He has gotten stung more times than he can count--including 500 times in one instance alone, when a hive being transported to Northern California fell off a truck in a vehicle accident and the furious bees took out their anger on him. These days, he doesn’t so much as flinch when he’s stung. Such is the life of a beekeeper, he shrugs.

Is it worth it?
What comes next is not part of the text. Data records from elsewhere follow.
/-- `LAUNCH_RECORD_RECEIVE` (R280): the broadcast chunk with this identity is whole; its CRC-64 and the record's CRC hold. A retired
package takes no launch (R254). A restore's record waits until the den has read its targets (R384). -/
def execLaunchRecordReceive (group llo src : Nat) (rd : SlotReads) (s : State) : Out :=
  run s (fun c p =>
    let i : Ident := { group := group, opc := 0xF, llo := llo, off := 0 }
    let len := ((p.swIn.find? (fun k => k.ident == i && k.src == src && k.frag == 0)).map (fun k => k.data.length)).getD 0
    match gather p i 0 src len with
    | none => p
    | some (d, _, bad) =>
      let q := forget p i 0 src
      if bad then bump q rSwmCrcbad
      else if retired p ∨ (crc32c (d.take 60)).toNat ≠ field d 60 4 ∨ field d 26 2 % 4096 ≠ group ∨ !gValid p group then q
      else if field d 24 2 ≠ 0xFFFF then takeRecord q c d rd
      else
        let b := restoreTargets (d.drop 64)
        let p := askSlots p c b
        match slotReads p b rd with
        | none => p
        | some r => takeRecord (denForget (forget p i 0 src) (slotAsks p b)) c d r)

/-! The decision (R280, R281, R385) -/

/-- The root's response array: byte 0 and the value of each member. -/
def responses (p : Pkg) (l : Launch) : List (Nat × Nat × Nat) :=
  (List.range l.nmem).map (fun i => (i, mnat p.mem (l.resp + 16 * i) 1, mnat p.mem (l.resp + 16 * i + 8) 8))

/-- Writes a report area: a count and the indices (R402). -/
def writeReport (p : Pkg) (a : Nat) (l : List Nat) : Pkg :=
  { p with host := mwrite p.host a (natLe 4 l.length ++ l.flatMap (natLe 4)) }

/-- Ends the root's part with a status, a value and a report of members. -/
def endRoot (p : Pkg) (c : Clock) (l : Launch) (status value : Nat) (report : Option (List Nat)) : Pkg :=
  let p := freeLedger { p with launches := p.launches.filter (fun y => y.id != l.id) } (.launch l.id)
  let p := noteFailure (noteEnd p l status) c l status
  match report with
  | none => complete p c l.op status 0#16 value l.aux false
  | some ms =>
    let p := if l.report = 0 then p else writeReport p l.report ms
    complete p c l.op status 0#16 ms.length l.aux (l.report != 0)

/-- The status that a member's refusal byte stands for. A byte that is no refusal code of Table 0.3 is never passed on (R8): the root
then reports that it reached no commit (log 128). -/
def refusalStatus (b : Nat) : Nat := if 0x10 ≤ b ∧ b ≤ 0x13 then b else 0x24

/-- The status that an abandonment notice carries: a failure or CANCELLED; any other byte stands for FAILED_HARDWARE (R8, R283,
log 128). -/
def noticeStatus (b : Nat) : Nat := if 0x20 ≤ b ∧ b ≤ 0x24 ∨ b = 0x3F then b else 0x20

/-- Why the root does not commit, when it does not: status, value, members to report. -/
def rootVerdict (p : Pkg) (l : Launch) : Option (Nat × Nat × Option (List Nat)) :=
  let rs := responses p l
  let count := mnat p.mem l.sobj 8
  let good := rs.filter (fun r => r.2.1 == 1)
  if !l.multi then (if l.slotSel < 2 then none else some (0x31, 0, some [0]))
  else if l.restore then
    let top := good.foldl (fun m r => max m r.2.2) 0
    let none_ (r : Nat × Nat × Nat) : Bool := r.2.1 == 0x31 || r.2.1 == 0
    if good.any (fun r => r.2.2 != top) then
      some (0x30, 0, some ((rs.filter (fun r => none_ r || (r.2.1 == 1 && r.2.2 != top))).map (fun r => r.1)))
    else if good.length = l.nmem ∧ count = l.nmem then none else some (0x31, 0, some ((rs.filter none_).map (fun r => r.1)))
  else if count ≠ l.nmem then some (0x24, 0, some ((rs.filter (fun r => r.2.1 == 0)).map (fun r => r.1)))
  else match rs.find? (fun r => r.2.1 != 1) with
    | none => none
    | some r =>
      let st := refusalStatus r.2.1
      some (st, if st = 0x10 then (rs.filter (fun q => q.2.1 == 0x10)).foldl (fun m q => max m q.2.2) 0 else 0, none)

/-- `COMMIT_DECISION` (R280): at tick C, on the root. -/
def execCommitDecision (l : Nat) (s : State) : Out :=
  run s (fun c p =>
    match findLaunch p l with
    | none => p
    | some y =>
      if !y.root || y.committed || y.closed || decide (c.gsc < y.C) then p
      else match rootVerdict p y with
        | some (st, v, rep) => endRoot p c y st v rep
        | none =>
          let p := modLaunch p l (fun z => { z with committed := true })
          if y.multi then wgBroadcast p c (launchIdent y.group y.L) (noticeBytes 0 y.member) else p)

/-- `COMMIT_RECEIVE` (R280): the commit of the launch with this identity is held. One that comes after L − 125 is ignored and
logged. -/
def execCommitReceive (group llo : Nat) (s : State) : Out :=
  run s (fun c p =>
    let i : Ident := { group := group, opc := 0xF, llo := llo, off := 0 }
    if !p.wg.any (fun v => v.ident == i && field v.data 0 1 == 0) then p
    else match p.launches.find? (fun y => y.multi && !y.root && y.group == group && y.L % 2 ^ 32 == llo && !y.closed) with
      | some y =>
        if y.committed then p
        else if c.gsc + 125 ≤ y.L then modLaunch p y.id (fun z => { z with committed := true })
        else event p c 0x0A 0xFF y.member y.L
      | none =>
        let back := (c.gsc + 125 + 2 ^ 32 - llo) % 2 ^ 32
        event p c 0x0A 0xFF (gSelf p group) (c.gsc + 125 - back))

/-- `COMMIT_DEADLINE` (R281): at L − 125 a member without a commit completes FAILED_LAUNCH and frees its ledger entry. -/
def execCommitDeadline (l : Nat) (s : State) : Out :=
  run s (fun c p =>
    match findLaunch p l with
    | none => p
    | some y =>
      if !y.multi || y.root || y.committed || y.closed || decide (c.gsc + 125 < y.L) then p
      else finishLaunch (freeLedger p (.launch l)) c y 0x24)

/-- `ABANDONMENT_NOTICE` (R283): the notice that a member sent for this launch is held; its status is the cause if the launch's
held work reaches its release tick unfinished. -/
def execAbandonmentNotice (l src : Nat) (s : State) : Out :=
  run s (fun c p =>
    match findLaunch p l with
    | none => p
    | some y =>
      if y.closed || !y.multi || y.restore then p
      else match p.wg.find? (fun v => v.ident == launchIdent y.group y.L && v.src == src && field v.data 0 1 != 0) with
        | none => p
        | some v => modLaunch p l (fun z => { z with told := z.told ++ [(c.gsc, noticeStatus (field v.data 0 1))] }))

end Sys2Proof.Machine
end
He answers by dipping his finger into a glass container of gooey, sticky honey, touching it to his tongue and grinning from ear to ear.

Von Gunden was born in El Cajon in 1919--during the heyday of beekeeping in San Diego County, what with its abundance of flowering, undeveloped agricultural lands--and got smitten by bees in 1935 when he was offered 10 cents to clear a swarm of bees out of a Hillcrest house.

“I got them out of the house and kept them for myself,” he said. “I was extremely allergic to them, though, and my eyes would shut close when I got bit by them. But eventually I built up antibodies to them, and it doesn’t bother me too much anymore.”

Bees were an attractive hobby for the Von Gundens, he said, “because we thoroughly enjoyed the honey and we were making some money along the way.” In 1941, Von Gunden made bees his permanent work, not only for the honey but because the beeswax was an important commodity during World War II, used as a protective covering during those pre-plastic days to keep war machinery and parts from rusting.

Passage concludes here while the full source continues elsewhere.